Мартынь хотел было ответить, что это пустяк, хотел нагнуться и стянуть сапог, но перед ним вновь поплыли разноцветные круги, на миг он потерял сознание. Когда вновь очнулся, левой ноги он по-прежнему не чувствовал, но Мегис уже поставил его на здоровую и переругивался с русскими.
– Ни в какой обоз я его не пущу, знаю, как там с ранеными обходятся. У нас в городе квартира и хозяйка – толковая старуха, там совсем другой уход будет.
И Николай Савельевич был уже на ногах. Как доблестно сражавшийся воин, он подкрутил усы и начальственно прикрикнул:
– Смир-рна! Пустите его, такие-рассякие! Пускай его чухна ведет, ему виднее.
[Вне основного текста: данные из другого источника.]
/-! ## Which instructions answer a next state -/

/-- A walk that comes to a cell where it stops, at its word 0 or for want of a cell, answers a next state: it stops at
the first such cell. -/
theorem State.stringWalk_next_of_stops (s : State) (bytesOf : Word → List Byte) (n : Nat) (hn : n < 65536)
    (stops : ¬s.stringGoesOn n) : ∃ t, s.stringWalk bytesOf walkFuel (s.reg 0) [] = .next t := by
  induction n using Nat.strong_induction_on with
  | h n ih =>
    by_cases before : ∀ i < n, s.stringGoesOn i
    · rcases lt_or_ge ((uval (s.reg 0) + n) % 65536) s.memWords with mapped | unmapped
      · have zero : s.stringCell n = 0x0000#16 := by_contra fun nonzero => stops ⟨mapped, nonzero⟩
        exact ⟨_, s.stringWalk_ends bytesOf n hn before mapped zero⟩
      · exact ⟨_, s.stringWalk_unmapped bytesOf n hn before unmapped⟩
    · push Not at before
      obtain ⟨i, hi, stopsBefore⟩ := before
      exact ih i hi (hi.trans hn) stopsBefore

/-- A string service never completes exactly over a full memory with no word 0 (R143, R145, D29). -/
theorem State.stringWalk_fault_iff (s : State) (bytesOf : Word → List Byte) :
    (∃ f, s.stringWalk bytesOf walkFuel (s.reg 0) [] = .fault f) ↔ ∀ k < 65536, s.stringGoesOn k := by
  constructor
  · rintro ⟨f, stuck⟩ k hk
    by_contra stops
    obtain ⟨t, next⟩ := s.stringWalk_next_of_stops bytesOf k hk stops
    cases stuck.symm.trans next
  · exact fun goesOn => ⟨_, s.stringWalk_sticks bytesOf goesOn⟩

theorem State.stringWalk_ne_refused (s : State) (bytesOf : Word → List Byte) (r : Refusal) :
    s.stringWalk bytesOf walkFuel (s.reg 0) [] ≠ .refused r := by
  rcases s.stringWalk_cases bytesOf with ⟨_, e⟩ | ⟨_, _, e⟩ | e <;> rw [e] <;> exact nofun

theorem orRaise_answers {α : Type} (s : State) (r : Except Condition α)
    {rest : α → Host.Outcome State Fault Refusal} (goesOn : ∀ v, ∃ t, rest v = .next t) :
    ∃ t, orRaise s r rest = .next t := by
  cases r with
  | ok v => exact goesOn v
  | error c => exact ⟨_, rfl⟩

theorem State.loadInto_answers (s : State) (dr : Reg) (ea : Word) : ∃ t, s.loadInto dr ea = .next t :=
  orRaise_answers s _ fun _ => ⟨_, rfl⟩

theorem State.storeFrom_answers (s : State) (sr : Reg) (ea : Word) : ∃ t, s.storeFrom sr ea = .next t :=
  orRaise_answers s _ fun _ => ⟨_, rfl⟩

/-- Every instruction but the two string services answers a next state. -/
theorem exec_answers {i : Instr} (s : State) (noString : ¬(i = .trapPuts ∨ i = .trapPutsp)) :
    ∃ t, exec i s = .next t := by
  cases i with
  | br n z p off =>
    rw [exec_br]
    split <;> exact ⟨_, rfl⟩
  | ld | ldr => exact s.loadInto_answers _ _
  | ldi => exact orRaise_answers s _ fun ea => s.loadInto_answers _ ea
  | st | str => exact s.storeFrom_answers _ _
  | sti => exact orRaise_answers s _ fun ea => s.storeFrom_answers _ ea
  | trapPuts => exact absurd (.inl rfl) noString
  | trapPutsp => exact absurd (.inr rfl) noString
  | addReg | addImm | andReg | andImm | notReg | lea | jmp | jsr | jsrr | reserved8 | reservedD | trapGetc | trapOut
  | trapIn | trapHalt | trap => exact ⟨_, rfl⟩

/-! ## The I/O frame of an instruction -/

/-- The log and the sink's record are left alone, or both grow by the one chunk of an output service (R152). -/
theorem Effect.output_frame {i : Instr} {s t : State} (e : Effect i s t) :
    (t.outlog = s.outlog ∧ t.chunks = s.chunks) ∨
      ((i = .trapOut ∨ i = .trapPuts ∨ i = .trapIn ∨ i = .trapPutsp) ∧
        ∃ chunk, t.outlog = s.outlog ++ chunk ∧
          t.chunks = if s.sinkAttached then s.chunks ++ [chunk] else s.chunks) := by
  cases e with
  | output service =>
    refine .inr ⟨?_, _, State.outlog_retireSeq _, State.chunks_retireSeq _⟩
    rcases service with rfl | rfl | rfl <;> simp
  | inRead =>
    rw [State.deliver_eq_afterResult]
    exact .inr ⟨.inr (.inr (.inl rfl)), s.inPrompt, rfl, rfl⟩
  | inSuspend => exact .inr ⟨.inr (.inr (.inl rfl)), s.inPrompt, rfl, rfl⟩
  | getcRead => rw [State.deliver_eq_afterResult]; exact .inl ⟨rfl, rfl⟩
  | branch | jump | call | callReg => exact .inl ⟨State.outlog_redirect _ _, State.chunks_redirect _ _⟩
  | noBranch | store => exact .inl ⟨State.outlog_retireSeq _, State.chunks_retireSeq _⟩
  | result | raise | getcSuspend | halt => exact .inl ⟨rfl, rfl⟩

/-- The queue is left alone, or GETC or IN takes its head (R151). -/
theorem Effect.input_frame {i : Instr} {s t : State} (e : Effect i s t) :
    t.inq = s.inq ∨ ((i = .trapGetc ∨ i = .trapIn) ∧ ∃ c, s.inq = c :: t.inq) := by
  cases e with
  | @getcRead _ c _ queue =>
    rw [State.deliver_eq_afterResult]
    exact .inr ⟨.inl rfl, c, queue⟩
  | @inRead _ c _ queue =>
    rw [State.deliver_eq_afterResult]
    exact .inr ⟨.inr rfl, c, queue⟩
  | branch | jump | call | callReg => exact .inl (State.inq_redirect _ _)
  | noBranch | store | output => exact .inl (State.inq_retireSeq _)
  | result | raise | getcSuspend | inSuspend | halt => exact .inl rfl

/-- The run options are `start`'s alone (R4, R201). -/
theorem Effect.options_frame {i : Instr} {s t : State} (e : Effect i s t) :
    t.stepLimit = s.stepLimit ∧ t.inPrompt = s.inPrompt ∧ t.sinkAttached = s.sinkAttached := by
  cases e with
  | branch | jump | call | callReg =>
    exact ⟨State.stepLimit_redirect _ _, State.inPrompt_redirect _ _, State.sinkAttached_redirect _ _⟩
  | noBranch | store | output =>
    exact ⟨State.stepLimit_retireSeq _, State.inPrompt_retireSeq _, State.sinkAttached_retireSeq _⟩
  | getcRead | inRead => rw [State.deliver_eq_afterResult]; exact ⟨rfl, rfl, rfl⟩
  | result | raise | getcSuspend | inSuspend | halt => exact ⟨rfl, rfl, rfl⟩

/-! ## The statements -/

/-- Settles O31, by the two ways of a read. -/
theorem getcReadsOrSuspends : Obligations.GetcReadsOrSuspends := by
  constructor
  · intro w fixed
    exact decode_of_service_mask fixed rfl
  · intro s
    obtain ⟨reads, suspends⟩ := s.readChar_clauses .getc
    refine ⟨fun c rest queue => ?_, fun empty => ⟨_, rfl, suspends empty⟩⟩
    exact congrArg Host.Outcome.next (reads c rest queue)

/-- Settles O32: one chunk of one byte, then the retire. -/
theorem outEmitsLowByte : Obligations.OutEmitsLowByte := by
  constructor
  · intro w fixed
    exact decode_of_service_mask fixed rfl
  · intro s
    rw [exec, execTrapOut, State.emit_retireSeq, lowByte_eq]

/-- Settles O33, by the three ways of a string service that takes the low byte of each cell. -/
theorem putsWritesString : Obligations.PutsWritesString := by
  constructor
  · intro w fixed
    exact decode_of_service_mask fixed rfl
  · intro s n out hn before gathered
    refine State.stringWalk_clauses hn before ?_
    simp only [gathered, putsBytes_eq, List.map_eq_flatMap]

/-- Settles O34: the prompt is emitted, and the state after it reads in the two ways of a read. -/
theorem inPromptsThenReads : Obligations.InPromptsThenReads := by
  constructor
  · intro w fixed
    exact decode_of_service_mask fixed rfl
  · rintro s _ _ rfl rfl
    obtain ⟨reads, suspends⟩ := (s.emit s.inPrompt).readChar_clauses .inChar
    refine ⟨fun c rest queue => ?_, fun empty => ⟨_, rfl, suspends empty⟩⟩
    exact congrArg Host.Outcome.next (reads c rest queue)

/-- Settles O35, by the three ways of a string service that takes both bytes of each cell. -/
theorem putspWritesPackedString : Obligations.PutspWritesPackedString := by
  constructor
  · intro w fixed
    exact decode_of_service_mask fixed rfl
  · intro s n out hn before gathered
    refine State.stringWalk_clauses hn before ?_
    simp only [gathered, putspBytes_eq]

/-- Settles O36: the halt is the whole meaning, with no retire after it. -/
theorem haltEndsRunWithSuccess : Obligations.HaltEndsRunWithSuccess := by
  constructor
  · intro w fixed
    exact decode_of_service_mask fixed rfl
  · exact fun s => ⟨s.halt .halt, rfl, rfl, rfl⟩

/-- Settles O37: a vector that names no service stays in the term, and executing the term raises it. -/
theorem undefinedVectorRaisesBadTrap : Obligations.UndefinedVectorRaisesBadTrap := by
  constructor
  · intro w fixed undefined
    rw [← fieldImm_toNat_of_byte] at undefined
    rw [decode_of_opcode_trap (opcode_of_mask fixed), decodeTrap_of_undefined undefined]
  · exact fun v s _ => ⟨s.raise (.badTrap v), rfl, rfl, rfl⟩

/-- Settles O39: only the string walks can fail to answer a next state, and they fault when they never stop. -/
theorem onlyUnterminatedStringsStop : Obligations.OnlyUnterminatedStringsStop := by
  intro i s
  by_cases string : i = .trapPuts ∨ i = .trapPutsp
  · obtain ⟨bytesOf, walk⟩ : ∃ bytesOf, exec i s = s.stringWalk bytesOf walkFuel (s.reg 0) [] := by
      rcases string with rfl | rfl <;> exact ⟨_, rfl⟩
    rw [walk, State.stringWalk_fault_iff, and_iff_right string]
    exact ⟨s.stringWalk_ne_refused bytesOf, Iff.rfl⟩
  · obtain ⟨t, next⟩ := exec_answers s string
    simp [next, string]

/-- Settles O47, by the effects of an instruction on the I/O channel. -/
theorem ioFrameOfInstructions : Obligations.IoFrameOfInstructions := by
  intro i s t next
  have e : Effect i s t := exec_effect next
  exact ⟨e.output_frame, e.input_frame, e.options_frame⟩

/-- Settles O57: an integer in range is a byte, and the three run states answer apart. -/
theorem pushResumesOrEnqueues : Obligations.PushResumesOrEnqueues := by
  intro s c
  refine ⟨fun svc pending lo hi => ?_, fun running lo hi => State.push_of_notPending running ⟨lo, hi⟩,
    State.push_refused⟩
  obtain ⟨b, rfl⟩ : ∃ b : Byte, c = b.toNat := ⟨BitVec.ofInt 8 c, by rw [BitVec.toNat_ofInt]; omega⟩
  simp only [State.push_of_pending pending b, BitVec.ofInt_natCast, byte_toInt_eq_zero]

end Sys2Proof.Machine
end

/-! # Reserved opcodes (44_reserved.md): 0x8 and 0xD -/

section
namespace Sys2Proof

/-! ## Their words: the opcode alone gives the term, and no word is given back -/

theorem decode_of_opcode_8 {w : Word} (opcode : fieldNat w 15 12 = 0x8) : decode w = .reserved8 := by
  rw [decode_eq_fields, opcode]
  rfl

theorem decode_of_opcode_D {w : Word} (opcode : fieldNat w 15 12 = 0xD) : decode w = .reservedD := by
  rw [decode_eq_fields, opcode]
  rfl

theorem encode_reserved8 : encode .reserved8 = none := rfl

theorem encode_reservedD : encode .reservedD = none := rfl

end Sys2Proof

namespace Sys2Proof.Machine

/-! ## Their effects -/

/-- A condition always ends the run with failure (R188, R200). -/
theorem State.status_afterRaise (s : State) (c : Condition) : (s.afterRaise c).status = some .failure := rfl

theorem exec_reserved8 (s : State) : exec .reserved8 s = .next (s.afterRaise (.badOpcode (some 8#4))) := rfl

theorem exec_reservedD (s : State) : exec .reservedD s = .next (s.afterRaise (.badOpcode (some 13#4))) := rfl

/-- Settles O38: the mask of both rows fixes the opcode, the opcode alone fixes the term, and raising the condition is
the term's whole meaning. -/
theorem reservedOpcodesRaiseBadOpcode : Obligations.ReservedOpcodesRaiseBadOpcode := by
  refine ⟨fun w fixed => ?_, fun w fixed => ?_, fun s => ?_, fun s => ?_, encode_reserved8, encode_reservedD⟩
  · exact decode_of_opcode_8 (opcode_of_mask fixed)
  · exact decode_of_opcode_D (opcode_of_mask fixed)
  · exact ⟨_, exec_reserved8 s, rfl, s.status_afterRaise _⟩
  · exact ⟨_, exec_reservedD s, rfl, s.status_afterRaise _⟩
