-- ==== Sys2Proof/Word.lean ====
section
/-! DEFINITION. The bit widths of the block: bus words, transactions, pixel channels. -/

namespace Sys2Proof

/-- A register, a bus word, a pixel word: 32 bits (`REG_W`, 00_scope R7). -/
abbrev Word := BitVec 32

/-- One host transaction `T`, 49 bits: W, STRB, OFF, DATA (30_encoding R90). -/
abbrev Transaction := BitVec 49

/-- A byte offset in the 4 KiB register window (20_memory R70). -/
abbrev Offset := BitVec 12

/-- One colour or alpha sample, 8 bits (00_scope R14(a)). -/
abbrev Sample := BitVec 8

end Sys2Proof
end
Но вести было довольно трудно, левая нога Мартына волочилась по земле. Однако Мегис был не из тех, кто отступается от своего.
– Закинь мне руку за шею покрепче и опирайся на правую, а не то на руках унесу.
Мартыню было стыдно, что его ведут, как малое дитя.
– Выходит, ты меня, как Инта Пострела, потащишь.
И хотел рассмеяться, но тут же умолк: голос прозвучал тихо и беспомощно, почти как у Пострела.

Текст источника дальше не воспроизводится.